Transcribe the records below. Leave nothing out and change nothing.

━━━

-- ==== Sys2Proof/Laws/PerInstr.lean ====
section
/-! SUPPORT. Statements made for every instruction, one lemma per constructor. -/

/-- A complete instruction has as many operand bytes as its format says, and the mnemonic over those
bytes, whatever follows them, is the instruction again: no operand byte is dropped, doubled or swapped. -/
def Sys2Proof.Laws.OperandsRebuild.Statement (i : Sys2Proof.Instr) : Prop :=
  i.complete = true →
    (i.operands.filterMap id).length = i.mnemonic.format.nops ∧
      ∀ rest : List Sys2Proof.Byte,
        i.mnemonic.build (i.operands.filterMap id ++ rest)[0]? (i.operands.filterMap id ++ rest)[1]? = i

namespace Sys2Proof.Laws.OperandsRebuild

theorem one_operand (mk : Operand → Instr) (m : Mnemonic) (hc : ∀ o, (mk o).complete = Operand.present o)
    (ho : ∀ o, (mk o).operands = [o]) (hm : ∀ o, (mk o).mnemonic = m) (hf : m.format.nops = 1)
    (hb : ∀ a b, m.build a b = mk a) (o : Operand) : Statement (mk o) := by
  intro h
  cases o with
  | none => rw [hc] at h; exact absurd h (by decide)
  | some v => exact ⟨by simp [ho, hm, hf], fun rest => by simp [ho, hm, hb]⟩

theorem two_operands (mk : Operand → Operand → Instr) (m : Mnemonic)
    (hc : ∀ o p, (mk o p).complete = (Operand.present o && Operand.present p))
    (ho : ∀ o p, (mk o p).operands = [o, p]) (hm : ∀ o p, (mk o p).mnemonic = m)
    (hf : m.format.nops = 2) (hb : ∀ a b, m.build a b = mk a b) (o p : Operand) : Statement (mk o p) := by
  intro h
  rw [hc, Bool.and_eq_true] at h
  cases o with
  | none => exact absurd h.1 (by decide)
  | some v =>
    cases p with
    | none => exact absurd h.2 (by decide)
    | some w => exact ⟨by simp [ho, hm, hf], fun rest => by simp [ho, hm, hb]⟩

theorem hlt : Statement .hlt := fun _ => ⟨rfl, fun _ => rfl⟩
theorem ret : Statement .ret := fun _ => ⟨rfl, fun _ => rfl⟩
theorem push (a : Operand) : Statement (.push a) :=
  one_operand .push .push (fun _ => rfl) (fun _ => rfl) (fun _ => rfl) rfl (fun _ _ => rfl) a
theorem pop (a : Operand) : Statement (.pop a) :=
  one_operand .pop .pop (fun _ => rfl) (fun _ => rfl) (fun _ => rfl) rfl (fun _ _ => rfl) a
theorem prn (a : Operand) : Statement (.prn a) :=
  one_operand .prn .prn (fun _ => rfl) (fun _ => rfl) (fun _ => rfl) rfl (fun _ _ => rfl) a
theorem pra (a : Operand) : Statement (.pra a) :=
  one_operand .pra .pra (fun _ => rfl) (fun _ => rfl) (fun _ => rfl) rfl (fun _ _ => rfl) a
theorem call (a : Operand) : Statement (.call a) :=
  one_operand .call .call (fun _ => rfl) (fun _ => rfl) (fun _ => rfl) rfl (fun _ _ => rfl) a
theorem jmp (a : Operand) : Statement (.jmp a) :=
  one_operand .jmp .jmp (fun _ => rfl) (fun _ => rfl) (fun _ => rfl) rfl (fun _ _ => rfl) a
theorem jeq (a : Operand) : Statement (.jeq a) :=
  one_operand .jeq .jeq (fun _ => rfl) (fun _ => rfl) (fun _ => rfl) rfl (fun _ _ => rfl) a
theorem jne (a : Operand) : Statement (.jne a) :=
  one_operand .jne .jne (fun _ => rfl) (fun _ => rfl) (fun _ => rfl) rfl (fun _ _ => rfl) a
theorem not (a : Operand) : Statement (.not a) :=
  one_operand .not .not (fun _ => rfl) (fun _ => rfl) (fun _ => rfl) rfl (fun _ _ => rfl) a
theorem ldi (a imm : Operand) : Statement (.ldi a imm) :=
  two_operands .ldi .ldi (fun _ _ => rfl) (fun _ _ => rfl) (fun _ _ => rfl) rfl (fun _ _ => rfl) a imm
theorem st (a b : Operand) : Statement (.st a b) :=
  two_operands .st .st (fun _ _ => rfl) (fun _ _ => rfl) (fun _ _ => rfl) rfl (fun _ _ => rfl) a b
theorem add (a b : Operand) : Statement (.add a b) :=
  two_operands .add .add (fun _ _ => rfl) (fun _ _ => rfl) (fun _ _ => rfl) rfl (fun _ _ => rfl) a b
theorem sub (a b : Operand) : Statement (.sub a b) :=
  two_operands .sub .sub (fun _ _ => rfl) (fun _ _ => rfl) (fun _ _ => rfl) rfl (fun _ _ => rfl) a b
theorem mul (a b : Operand) : Statement (.mul a b) :=
  two_operands .mul .mul (fun _ _ => rfl) (fun _ _ => rfl) (fun _ _ => rfl) rfl (fun _ _ => rfl) a b
theorem div (a b : Operand) : Statement (.div a b) :=
  two_operands .div .div (fun _ _ => rfl) (fun _ _ => rfl) (fun _ _ => rfl) rfl (fun _ _ => rfl) a b
theorem mod (a b : Operand) : Statement (.mod a b) :=
  two_operands .mod .mod (fun _ _ => rfl) (fun _ _ => rfl) (fun _ _ => rfl) rfl (fun _ _ => rfl) a b
theorem addi (a imm : Operand) : Statement (.addi a imm) :=
  two_operands .addi .addi (fun _ _ => rfl) (fun _ _ => rfl) (fun _ _ => rfl) rfl (fun _ _ => rfl) a imm
theorem cmp (a b : Operand) : Statement (.cmp a b) :=
  two_operands .cmp .cmp (fun _ _ => rfl) (fun _ _ => rfl) (fun _ _ => rfl) rfl (fun _ _ => rfl) a b
theorem and (a b : Operand) : Statement (.and a b) :=
  two_operands .and .and (fun _ _ => rfl) (fun _ _ => rfl) (fun _ _ => rfl) rfl (fun _ _ => rfl) a b
theorem or (a b : Operand) : Statement (.or a b) :=
  two_operands .or .or (fun _ _ => rfl) (fun _ _ => rfl) (fun _ _ => rfl) rfl (fun _ _ => rfl) a b
theorem xor (a b : Operand) : Statement (.xor a b) :=
  two_operands .xor .xor (fun _ _ => rfl) (fun _ _ => rfl) (fun _ _ => rfl) rfl (fun _ _ => rfl) a b
theorem shl (a b : Operand) : Statement (.shl a b) :=
  two_operands .shl .shl (fun _ _ => rfl) (fun _ _ => rfl) (fun _ _ => rfl) rfl (fun _ _ => rfl) a b
theorem shr (a b : Operand) : Statement (.shr a b) :=
  two_operands .shr .shr (fun _ _ => rfl) (fun _ _ => rfl) (fun _ _ => rfl) rfl (fun _ _ => rfl) a b

end Sys2Proof.Laws.OperandsRebuild
end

━━━

◆ Finished exercise
-- ==== Sys2Proof/Laws/PerInstr.lean ====
section
/-! SUPPORT. Statements made for every instruction, one lemma per constructor. -/

/-- A complete instruction has as many operand bytes as its format says, and the mnemonic over those
bytes, whatever follows them, is the instruction again: no operand byte is dropped, doubled or swapped. -/
def Sys2Proof.Laws.OperandsRebuild.Statement (i : Sys2Proof.Instr) : Prop :=
  i.complete = true →
    (i.operands.filterMap id).length = i.mnemonic.format.nops ∧
      ∀ rest : List Sys2Proof.Byte,
        i.mnemonic.build (i.operands.filterMap id ++ rest)[0]? (i.operands.filterMap id ++ rest)[1]? = i

namespace Sys2Proof.Laws.OperandsRebuild

theorem one_operand (mk : Operand → Instr) (m : Mnemonic) (hc : ∀ o, (mk o).complete = Operand.present o)
    (ho : ∀ o, (mk o).operands = [o]) (hm : ∀ o, (mk o).mnemonic = m) (hf : m.format.nops = 1)
    (hb : ∀ a b, m.build a b = mk a) (o : Operand) : Statement (mk o) := by
  intro h
  cases o with
  | none => rw [hc] at h; exact absurd h (by decide)
  | some v => exact ⟨by simp [ho, hm, hf], fun rest => by simp [ho, hm, hb]⟩

theorem two_operands (mk : Operand → Operand → Instr) (m : Mnemonic)
    (hc : ∀ o p, (mk o p).complete = (Operand.present o && Operand.present p))
    (ho : ∀ o p, (mk o p).operands = [o, p]) (hm : ∀ o p, (mk o p).mnemonic = m)
    (hf : m.format.nops = 2) (hb : ∀ a b, m.build a b = mk a b) (o p : Operand) : Statement (mk o p) := by
  intro h
  rw [hc, Bool.and_eq_true] at h
  cases o with
  | none => exact absurd h.1 (by decide)
  | some v =>
    cases p with
    | none => exact absurd h.2 (by decide)
    | some w => exact ⟨by simp [ho, hm, hf], fun rest => by simp [ho, hm, hb]⟩

theorem hlt : Statement .hlt := fun _ => ⟨rfl, fun _ => rfl⟩
theorem ret : Statement .ret := fun _ => ⟨rfl, fun _ => rfl⟩
theorem push (a : Operand) : Statement (.push a) :=
  one_operand .push .push (fun _ => rfl) (fun _ => rfl) (fun _ => rfl) rfl (fun _ _ => rfl) a
theorem pop (a : Operand) : Statement (.pop a) :=
  one_operand .pop .pop (fun _ => rfl) (fun _ => rfl) (fun _ => rfl) rfl (fun _ _ => rfl) a
theorem prn (a : Operand) : Statement (.prn a) :=
  one_operand .prn .prn (fun _ => rfl) (fun _ => rfl) (fun _ => rfl) rfl (fun _ _ => rfl) a
theorem pra (a : Operand) : Statement (.pra a) :=
  one_operand .pra .pra (fun _ => rfl) (fun _ => rfl) (fun _ => rfl) rfl (fun _ _ => rfl) a
theorem call (a : Operand) : Statement (.call a) :=
  one_operand .call .call (fun _ => rfl) (fun _ => rfl) (fun _ => rfl) rfl (fun _ _ => rfl) a
theorem jmp (a : Operand) : Statement (.jmp a) :=
  one_operand .jmp .jmp (fun _ => rfl) (fun _ => rfl) (fun _ => rfl) rfl (fun _ _ => rfl) a
theorem jeq (a : Operand) : Statement (.jeq a) :=
  one_operand .jeq .jeq (fun _ => rfl) (fun _ => rfl) (fun _ => rfl) rfl (fun _ _ => rfl) a
theorem jne (a : Operand) : Statement (.jne a) :=
  one_operand .jne .jne (fun _ => rfl) (fun _ => rfl) (fun _ => rfl) rfl (fun _ _ => rfl) a
theorem not (a : Operand) : Statement (.not a) :=
  one_operand .not .not (fun _ => rfl) (fun _ => rfl) (fun _ => rfl) rfl (fun _ _ => rfl) a
theorem ldi (a imm : Operand) : Statement (.ldi a imm) :=
  two_operands .ldi .ldi (fun _ _ => rfl) (fun _ _ => rfl) (fun _ _ => rfl) rfl (fun _ _ => rfl) a imm
theorem st (a b : Operand) : Statement (.st a b) :=
  two_operands .st .st (fun _ _ => rfl) (fun _ _ => rfl) (fun _ _ => rfl) rfl (fun _ _ => rfl) a b
theorem add (a b : Operand) : Statement (.add a b) :=
  two_operands .add .add (fun _ _ => rfl) (fun _ _ => rfl) (fun _ _ => rfl) rfl (fun _ _ => rfl) a b
theorem sub (a b : Operand) : Statement (.sub a b) :=
  two_operands .sub .sub (fun _ _ => rfl) (fun _ _ => rfl) (fun _ _ => rfl) rfl (fun _ _ => rfl) a b
theorem mul (a b : Operand) : Statement (.mul a b) :=
  two_operands .mul .mul (fun _ _ => rfl) (fun _ _ => rfl) (fun _ _ => rfl) rfl (fun _ _ => rfl) a b
theorem div (a b : Operand) : Statement (.div a b) :=
  two_operands .div .div (fun _ _ => rfl) (fun _ _ => rfl) (fun _ _ => rfl) rfl (fun _ _ => rfl) a b
theorem mod (a b : Operand) : Statement (.mod a b) :=
  two_operands .mod .mod (fun _ _ => rfl) (fun _ _ => rfl) (fun _ _ => rfl) rfl (fun _ _ => rfl) a b
theorem addi (a imm : Operand) : Statement (.addi a imm) :=
  two_operands .addi .addi (fun _ _ => rfl) (fun _ _ => rfl) (fun _ _ => rfl) rfl (fun _ _ => rfl) a imm
theorem cmp (a b : Operand) : Statement (.cmp a b) :=
  two_operands .cmp .cmp (fun _ _ => rfl) (fun _ _ => rfl) (fun _ _ => rfl) rfl (fun _ _ => rfl) a b
theorem and (a b : Operand) : Statement (.and a b) :=
  two_operands .and .and (fun _ _ => rfl) (fun _ _ => rfl) (fun _ _ => rfl) rfl (fun _ _ => rfl) a b
theorem or (a b : Operand) : Statement (.or a b) :=
  two_operands .or .or (fun _ _ => rfl) (fun _ _ => rfl) (fun _ _ => rfl) rfl (fun _ _ => rfl) a b
theorem xor (a b : Operand) : Statement (.xor a b) :=
  two_operands .xor .xor (fun _ _ => rfl) (fun _ _ => rfl) (fun _ _ => rfl) rfl (fun _ _ => rfl) a b
theorem shl (a b : Operand) : Statement (.shl a b) :=
  two_operands .shl .shl (fun _ _ => rfl) (fun _ _ => rfl) (fun _ _ => rfl) rfl (fun _ _ => rfl) a b
theorem shr (a b : Operand) : Statement (.shr a b) :=
  two_operands .shr .shr (fun _ _ => rfl) (fun _ _ => rfl) (fun _ _ => rfl) rfl (fun _ _ => rfl) a b

end Sys2Proof.Laws.OperandsRebuild
end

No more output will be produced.